Alec Muchadehama, chairperson of the working group, said the conference would be one of the many engagements by stakeholders in the search for a sustainable solution to the “menace of systematic violations of human rights in Zimbabwe”.

Muchadehama said the conference, coming at a time government is about to operationalise the Peace and National Healing Commission, (NPRC) will lay the foundation for transitional justice processes in Zimbabwe.

“The main goal is to say never again to violation of human rights,” Muchadehama said.

“We seek to ensure victims of human rights violations get justice. The key thematic areas are; truth-telling, justice and accountability, memorialisation, institutional reforms, gender and reparations.”

Muchadehama said peace can only be realised when the country had mechanism in place to deal with past human rights abuses. Zimbabwe has a bad past of politically motivated human rights violations dating back to the pre-colonial era.

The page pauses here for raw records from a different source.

-- ==== Sys2Proof/Config.lean ====
section
/-! DEFINITION. What is fixed for one strip: the layouts, the construction parameters, and the free values. -/

namespace Sys2Proof

/-- The four colour channels (30_encoding.md R80). -/
inductive Channel where
  | r | g | b | w
  deriving DecidableEq, Repr

/-- The twelve layouts, "a closed configuration set" (10_state.md R22, 30_encoding.md R84), in the source's order. -/
inductive Layout where
  | rgb | rbg | gbr | grb | brg | bgr
  | wrgb | wrbg | wgbr | wgrb | wbrg | wbgr
  deriving DecidableEq, Repr

/-- The construction parameters of 00_scope.md R7 that CONSTRUCT takes (70_reset_and_hazards.md R231).
`powerUp` is the model's own: it selects the unspecified contents of the two memories (log 3). -/
structure Params where
  nReq       : BitVec 16
  allocOk    : Bool
  layoutCode : Nat
  zeroDuty   : Duty
  oneDuty    : Duty
  powerUp    : Nat
  deriving DecidableEq, Repr

/-- FREE VALUE: what FrameBuffer byte `addr` holds before anything has written it, for power-up number `powerUp`
(10_state.md R25: "reset contents are unspecified, each byte any value 0 to 255"; log 3). -/
opaque Config.fbInitial (powerUp addr : Nat) : Byte

/-- FREE VALUE: what DMA entry `entry` holds before anything has written it, for power-up number `powerUp`
(10_state.md R26: "Reset contents unspecified"; log 3). -/
opaque Config.dmaInitial (powerUp entry : Nat) : Duty

end Sys2Proof
end

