-- ==== Sys2Proof/Decode.lean ====
section
/-! DEFINITION. The command word: decoder and encoder (30_encoding.md R92 to R103), and the layout codes (R84). -/

namespace Sys2Proof

/-- Why a command word has no meaning (30_encoding.md R100, R102). -/
inductive DecodeError where
  /-- `op` is none of 0x01 to 0x06, 0x10, 0x11 (R100). -/
  | reservedOp (op : BitVec 8)
  /-- A field the operation does not use is not zero, or op 0x11 has data of 2 or more (R102). -/
  | reservedField (op : BitVec 8)
  deriving DecidableEq, Repr

/-- The fields of a word: op[55:48], n[47:32], data[31:0] (30_encoding.md R92). -/
def cmdFields (w : CmdWord) : CmdFields :=
  { op := w.extractLsb' 48 8, n := w.extractLsb' 32 16, data := w.extractLsb' 0 32 }

/-- The word with the given fields (30_encoding.md R92). -/
def cmdWord (f : CmdFields) : CmdWord := f.op ++ f.n ++ f.data

/-- Accept `i` when the unused fields are zero, else refuse the word (30_encoding.md R102). -/
def acceptIf (ok : Bool) (op : BitVec 8) (i : Instr) : Except DecodeError Instr :=
  if ok then .ok i else .error (.reservedField op)

/-- Decoding of the fields, by the opcode map of 30_encoding.md R94 and the checks of R95. -/
def decodeFields (f : CmdFields) : Except DecodeError Instr :=
  match f.op.toNat with
  | 0x01 => acceptIf (f.n == 0 && f.data == 0) f.op .showCmd
  | 0x02 => acceptIf (f.n == 0 && f.data == 0) f.op .clearCmd
  | 0x03 => acceptIf (f.n == 0 && f.data == 0) f.op .waitCmd
  | 0x04 => .ok (.setPix f.n f.data)
  | 0x05 => acceptIf (f.data == 0) f.op (.getPix f.n)
  | 0x06 => acceptIf (f.n == 0) f.op (.setBri f.data)
  | 0x10 => acceptIf (f.n == 0 && f.data == 0) f.op .ht
  | 0x11 => if f.data == 0 then acceptIf (f.n == 0) f.op .tc
            else acceptIf (f.n == 0 && f.data == 1) f.op .err
  | _    => .error (.reservedOp f.op)

/-- Decoding, total on the 2^56 words (30_encoding.md R95). -/
def decode (w : CmdWord) : Except DecodeError Instr := decodeFields (cmdFields w)

/-- The fields of an instruction (30_encoding.md R94, columns `op`, `n`, `data`). -/
def instrFields : Instr → CmdFields
  | .showCmd        => { op := 0x01, n := 0, data := 0 }
  | .clearCmd       => { op := 0x02, n := 0, data := 0 }
  | .waitCmd        => { op := 0x03, n := 0, data := 0 }
  | .setPix n color => { op := 0x04, n := n, data := color }
  | .getPix n       => { op := 0x05, n := n, data := 0 }
  | .setBri data    => { op := 0x06, n := 0, data := data }
  | .ht             => { op := 0x10, n := 0, data := 0 }
  | .tc             => { op := 0x11, n := 0, data := 0 }
  | .err            => { op := 0x11, n := 0, data := 1 }

/-- The command word of an instruction (30_encoding.md R94). -/
def encode (i : Instr) : CmdWord := cmdWord (instrFields i)

/-- The word `w` of `nbits` bits, numbered as spec/opcode_table.json numbers it, as a command word; none when it is
longer than the one length there is (30_encoding.md R92: "There is one length and one format"; R103). A word given with
fewer bits is the command word whose other, high bits are 0: DESIGN CHOICE, log 26. -/
def tableWord (nbits w : Nat) : Option CmdWord :=
  if nbits ≤ 56 ∧ w < 2 ^ nbits then some (BitVec.ofNat 56 w) else none

/-- The instruction the decoder reads from a word of the opcode table; none where it refuses. -/
def decodeTableWord (nbits w : Nat) : Option Instr :=
  match tableWord nbits w with
  | some cw => (decode cw).toOption
  | none    => none

/-- The layout a code stands for; none for a code above 11 (30_encoding.md R84, R101). -/
def Layout.ofCode? : Nat → Option Layout
  | 0  => some .rgb
  | 1  => some .rbg
  | 2  => some .gbr
  | 3  => some .grb
  | 4  => some .brg
  | 5  => some .bgr
  | 6  => some .wrgb
  | 7  => some .wrbg
  | 8  => some .wgbr
  | 9  => some .wgrb
  | 10 => some .wbrg
  | 11 => some .wbgr
  | _  => none

end Sys2Proof
end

Muchadehama said stakeholders will set the expected standards for transitional justice in Zimbabwe and the conference would produce the fundamental guiding principles for such processes as the work of the NPRC.

The NTJWG early this month launched a website that allows Zimbabweans to report violence as it unfolds.

At the time of the launch, Otto Saki an independent expert in the working group said the tool offered Zimbabweans the opportunity to monitor and report violence.

“The website has a violence monitor tool that will allow Zimbabweans who witness human rights violations to make a report even anonymously if they so wish. When a report is made, it appears on the map in green while the group verifies with its stakeholders and when verified it will turn red,” he said.

The NTJWG’s aim is to create a space for co-ordination of transitional justice stakeholders, sharing of experiences and building of synergies for comprehensive, accountable, victim-centred and participatory justice processes in Zimbabwe.